== Required work ==
Look through the entries below and extract exactly the lines from the one containing "def State.passPart (s" through the one containing "let s := if", ends included.

== Input for this task ==
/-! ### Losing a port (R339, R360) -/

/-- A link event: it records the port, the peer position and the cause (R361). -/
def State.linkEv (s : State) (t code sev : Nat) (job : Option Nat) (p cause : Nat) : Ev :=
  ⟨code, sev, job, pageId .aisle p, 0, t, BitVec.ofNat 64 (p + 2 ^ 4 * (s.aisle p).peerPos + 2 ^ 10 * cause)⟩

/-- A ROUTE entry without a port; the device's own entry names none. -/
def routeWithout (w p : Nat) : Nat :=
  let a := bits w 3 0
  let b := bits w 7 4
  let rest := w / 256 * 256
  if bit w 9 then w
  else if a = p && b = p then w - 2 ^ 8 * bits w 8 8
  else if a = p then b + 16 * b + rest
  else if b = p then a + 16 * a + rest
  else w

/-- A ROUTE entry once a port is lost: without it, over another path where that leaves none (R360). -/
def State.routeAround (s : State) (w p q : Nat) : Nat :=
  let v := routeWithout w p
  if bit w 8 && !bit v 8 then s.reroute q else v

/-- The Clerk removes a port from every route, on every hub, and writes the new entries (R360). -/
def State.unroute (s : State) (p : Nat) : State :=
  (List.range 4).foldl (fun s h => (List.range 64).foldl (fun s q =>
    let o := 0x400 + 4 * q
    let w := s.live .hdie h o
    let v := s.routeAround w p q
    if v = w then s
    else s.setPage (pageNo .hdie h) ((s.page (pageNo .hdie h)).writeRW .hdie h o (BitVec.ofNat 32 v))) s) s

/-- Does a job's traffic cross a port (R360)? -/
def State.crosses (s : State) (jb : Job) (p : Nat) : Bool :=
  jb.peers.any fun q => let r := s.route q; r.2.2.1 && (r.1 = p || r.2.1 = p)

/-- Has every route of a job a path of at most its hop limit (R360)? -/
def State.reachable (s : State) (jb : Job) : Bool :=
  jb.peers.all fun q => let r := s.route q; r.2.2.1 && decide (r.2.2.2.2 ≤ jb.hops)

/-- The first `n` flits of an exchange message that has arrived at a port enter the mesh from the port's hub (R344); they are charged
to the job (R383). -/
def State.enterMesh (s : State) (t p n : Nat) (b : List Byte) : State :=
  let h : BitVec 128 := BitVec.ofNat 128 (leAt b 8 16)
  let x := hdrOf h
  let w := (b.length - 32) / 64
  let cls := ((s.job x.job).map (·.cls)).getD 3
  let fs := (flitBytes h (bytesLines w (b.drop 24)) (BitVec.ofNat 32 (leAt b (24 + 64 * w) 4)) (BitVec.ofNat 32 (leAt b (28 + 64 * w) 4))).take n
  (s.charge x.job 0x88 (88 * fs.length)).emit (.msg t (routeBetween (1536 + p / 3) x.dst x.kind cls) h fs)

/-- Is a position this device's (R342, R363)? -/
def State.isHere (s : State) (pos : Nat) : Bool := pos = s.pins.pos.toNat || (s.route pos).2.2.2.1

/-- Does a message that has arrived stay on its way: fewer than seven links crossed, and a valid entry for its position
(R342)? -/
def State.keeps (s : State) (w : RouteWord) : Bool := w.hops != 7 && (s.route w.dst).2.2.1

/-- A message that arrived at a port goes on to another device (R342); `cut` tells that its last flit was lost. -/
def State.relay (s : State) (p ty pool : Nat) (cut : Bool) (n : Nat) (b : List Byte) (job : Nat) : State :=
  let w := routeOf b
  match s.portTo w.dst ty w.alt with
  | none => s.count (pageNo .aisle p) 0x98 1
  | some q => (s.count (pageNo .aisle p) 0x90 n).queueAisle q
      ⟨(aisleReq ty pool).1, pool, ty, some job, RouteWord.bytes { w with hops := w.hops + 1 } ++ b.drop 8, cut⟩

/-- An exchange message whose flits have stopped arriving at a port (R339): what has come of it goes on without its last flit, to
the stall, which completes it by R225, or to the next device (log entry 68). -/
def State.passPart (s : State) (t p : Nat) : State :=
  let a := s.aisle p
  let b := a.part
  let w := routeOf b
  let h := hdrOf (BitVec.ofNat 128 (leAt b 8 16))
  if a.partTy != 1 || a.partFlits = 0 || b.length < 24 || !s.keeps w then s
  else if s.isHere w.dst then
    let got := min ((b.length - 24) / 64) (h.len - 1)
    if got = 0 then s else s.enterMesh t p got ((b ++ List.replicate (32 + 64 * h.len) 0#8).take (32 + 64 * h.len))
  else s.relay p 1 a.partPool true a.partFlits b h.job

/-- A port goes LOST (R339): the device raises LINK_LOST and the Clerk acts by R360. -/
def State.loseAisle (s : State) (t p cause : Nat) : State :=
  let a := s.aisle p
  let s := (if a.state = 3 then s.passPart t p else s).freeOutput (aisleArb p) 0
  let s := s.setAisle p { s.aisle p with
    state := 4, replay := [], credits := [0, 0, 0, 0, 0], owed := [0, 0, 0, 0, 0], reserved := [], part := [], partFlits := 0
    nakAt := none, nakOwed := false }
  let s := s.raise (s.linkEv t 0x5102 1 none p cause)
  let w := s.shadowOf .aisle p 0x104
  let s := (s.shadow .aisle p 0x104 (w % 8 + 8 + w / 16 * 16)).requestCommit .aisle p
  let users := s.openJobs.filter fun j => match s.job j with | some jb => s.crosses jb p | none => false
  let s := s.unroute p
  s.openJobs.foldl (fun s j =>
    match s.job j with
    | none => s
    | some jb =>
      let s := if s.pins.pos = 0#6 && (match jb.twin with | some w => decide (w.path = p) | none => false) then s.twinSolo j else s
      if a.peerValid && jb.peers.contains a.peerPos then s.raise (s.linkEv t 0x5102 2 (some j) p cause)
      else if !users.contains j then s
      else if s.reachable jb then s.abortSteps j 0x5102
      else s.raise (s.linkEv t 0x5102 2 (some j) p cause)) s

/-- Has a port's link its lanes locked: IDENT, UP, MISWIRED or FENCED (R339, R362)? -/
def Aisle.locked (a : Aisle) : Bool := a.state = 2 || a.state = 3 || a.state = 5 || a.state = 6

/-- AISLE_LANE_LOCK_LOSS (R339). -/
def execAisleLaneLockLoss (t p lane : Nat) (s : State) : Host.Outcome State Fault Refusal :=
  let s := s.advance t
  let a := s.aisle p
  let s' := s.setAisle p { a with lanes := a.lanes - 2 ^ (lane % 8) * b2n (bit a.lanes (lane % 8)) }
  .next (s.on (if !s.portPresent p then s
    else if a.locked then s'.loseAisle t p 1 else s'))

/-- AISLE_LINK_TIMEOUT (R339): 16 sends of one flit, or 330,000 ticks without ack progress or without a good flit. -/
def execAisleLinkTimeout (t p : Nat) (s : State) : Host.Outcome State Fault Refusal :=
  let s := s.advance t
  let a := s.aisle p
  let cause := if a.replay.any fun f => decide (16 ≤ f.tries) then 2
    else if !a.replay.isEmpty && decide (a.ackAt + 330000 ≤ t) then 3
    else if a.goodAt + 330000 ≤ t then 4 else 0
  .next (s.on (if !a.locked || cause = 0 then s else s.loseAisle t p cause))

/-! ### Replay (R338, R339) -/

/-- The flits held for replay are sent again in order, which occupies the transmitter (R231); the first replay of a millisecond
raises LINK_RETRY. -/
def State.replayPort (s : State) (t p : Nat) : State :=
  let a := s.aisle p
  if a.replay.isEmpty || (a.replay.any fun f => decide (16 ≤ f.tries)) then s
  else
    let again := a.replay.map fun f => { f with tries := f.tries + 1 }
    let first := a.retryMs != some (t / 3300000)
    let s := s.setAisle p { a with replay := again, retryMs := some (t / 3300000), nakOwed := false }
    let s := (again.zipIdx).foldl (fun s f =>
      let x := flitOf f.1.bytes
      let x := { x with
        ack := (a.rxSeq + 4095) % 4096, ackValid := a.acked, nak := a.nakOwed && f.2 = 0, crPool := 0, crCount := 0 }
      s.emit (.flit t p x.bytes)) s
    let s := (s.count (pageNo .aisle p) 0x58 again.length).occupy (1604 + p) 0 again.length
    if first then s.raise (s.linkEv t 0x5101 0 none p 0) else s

* * *

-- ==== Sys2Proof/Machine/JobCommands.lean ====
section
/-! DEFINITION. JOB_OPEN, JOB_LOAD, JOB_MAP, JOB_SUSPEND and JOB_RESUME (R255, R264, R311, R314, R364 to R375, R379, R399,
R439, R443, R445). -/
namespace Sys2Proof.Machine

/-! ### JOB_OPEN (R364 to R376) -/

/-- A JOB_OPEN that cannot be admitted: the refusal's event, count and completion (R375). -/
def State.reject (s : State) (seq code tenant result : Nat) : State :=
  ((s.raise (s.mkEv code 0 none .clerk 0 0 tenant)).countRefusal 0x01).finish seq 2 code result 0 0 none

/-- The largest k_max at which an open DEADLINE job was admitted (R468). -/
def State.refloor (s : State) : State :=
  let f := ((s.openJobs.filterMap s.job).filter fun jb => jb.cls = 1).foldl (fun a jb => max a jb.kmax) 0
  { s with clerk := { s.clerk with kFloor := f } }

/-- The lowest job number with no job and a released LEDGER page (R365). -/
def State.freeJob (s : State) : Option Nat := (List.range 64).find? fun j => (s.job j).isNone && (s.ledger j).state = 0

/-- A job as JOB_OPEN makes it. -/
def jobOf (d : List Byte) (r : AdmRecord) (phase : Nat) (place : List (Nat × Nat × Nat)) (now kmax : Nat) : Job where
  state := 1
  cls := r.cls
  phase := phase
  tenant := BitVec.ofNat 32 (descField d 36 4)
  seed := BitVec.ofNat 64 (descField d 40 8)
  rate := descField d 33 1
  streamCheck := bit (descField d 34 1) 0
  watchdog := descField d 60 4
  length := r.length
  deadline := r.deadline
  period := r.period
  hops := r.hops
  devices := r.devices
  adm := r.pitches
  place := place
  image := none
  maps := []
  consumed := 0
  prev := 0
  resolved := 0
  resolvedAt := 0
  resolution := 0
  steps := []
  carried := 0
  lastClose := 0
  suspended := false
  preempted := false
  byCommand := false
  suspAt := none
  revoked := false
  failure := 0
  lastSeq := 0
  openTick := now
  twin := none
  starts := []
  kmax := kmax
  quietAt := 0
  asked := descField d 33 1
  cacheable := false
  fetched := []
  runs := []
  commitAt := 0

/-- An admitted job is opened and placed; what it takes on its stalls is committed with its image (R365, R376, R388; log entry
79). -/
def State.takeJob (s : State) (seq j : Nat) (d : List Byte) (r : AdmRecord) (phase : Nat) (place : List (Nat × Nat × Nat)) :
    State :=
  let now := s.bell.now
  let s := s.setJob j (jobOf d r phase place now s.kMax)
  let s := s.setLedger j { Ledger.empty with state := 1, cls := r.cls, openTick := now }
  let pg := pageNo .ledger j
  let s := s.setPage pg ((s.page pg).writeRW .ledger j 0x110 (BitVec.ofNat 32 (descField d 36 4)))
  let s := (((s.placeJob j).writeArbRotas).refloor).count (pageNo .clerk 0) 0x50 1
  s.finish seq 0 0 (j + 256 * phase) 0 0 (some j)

== Response area ==
def State.passPart (s : State) (t p : Nat) : State :=
  let a := s.aisle p
  let b := a.part
  let w := routeOf b
  let h := hdrOf (BitVec.ofNat 128 (leAt b 8 16))
  if a.partTy != 1 || a.partFlits = 0 || b.length < 24 || !s.keeps w then s
  else if s.isHere w.dst then
    let got := min ((b.length - 24) / 64) (h.len - 1)
    if got = 0 then s else s.enterMesh t p got ((b ++ List.replicate (32 + 64 * h.len) 0#8).take (32 + 64 * h.len))
  else s.relay p 1 a.partPool true a.partFlits b h.job

/-- A port goes LOST (R339): the device raises LINK_LOST and the Clerk acts by R360. -/
def State.loseAisle (s : State) (t p cause : Nat) : State :=
  let a := s.aisle p
  let s := (if a.state = 3 then s.passPart t p else s).freeOutput (aisleArb p) 0
  let s := s.setAisle p { s.aisle p with
    state := 4, replay := [], credits := [0, 0, 0, 0, 0], owed := [0, 0, 0, 0, 0], reserved := [], part := [], partFlits := 0
    nakAt := none, nakOwed := false }
  let s := s.raise (s.linkEv t 0x5102 1 none p cause)
  let w := s.shadowOf .aisle p 0x104
  let s := (s.shadow .aisle p 0x104 (w % 8 + 8 + w / 16 * 16)).requestCommit .aisle p
  let users := s.openJobs.filter fun j => match s.job j with | some jb => s.crosses jb p | none => false
  let s := s.unroute p
  s.openJobs.foldl (fun s j =>
    match s.job j with
    | none => s
    | some jb =>
      let s := if s.pins.pos = 0#6 && (match jb.twin with | some w => decide (w.path = p) | none => false) then s.twinSolo j else s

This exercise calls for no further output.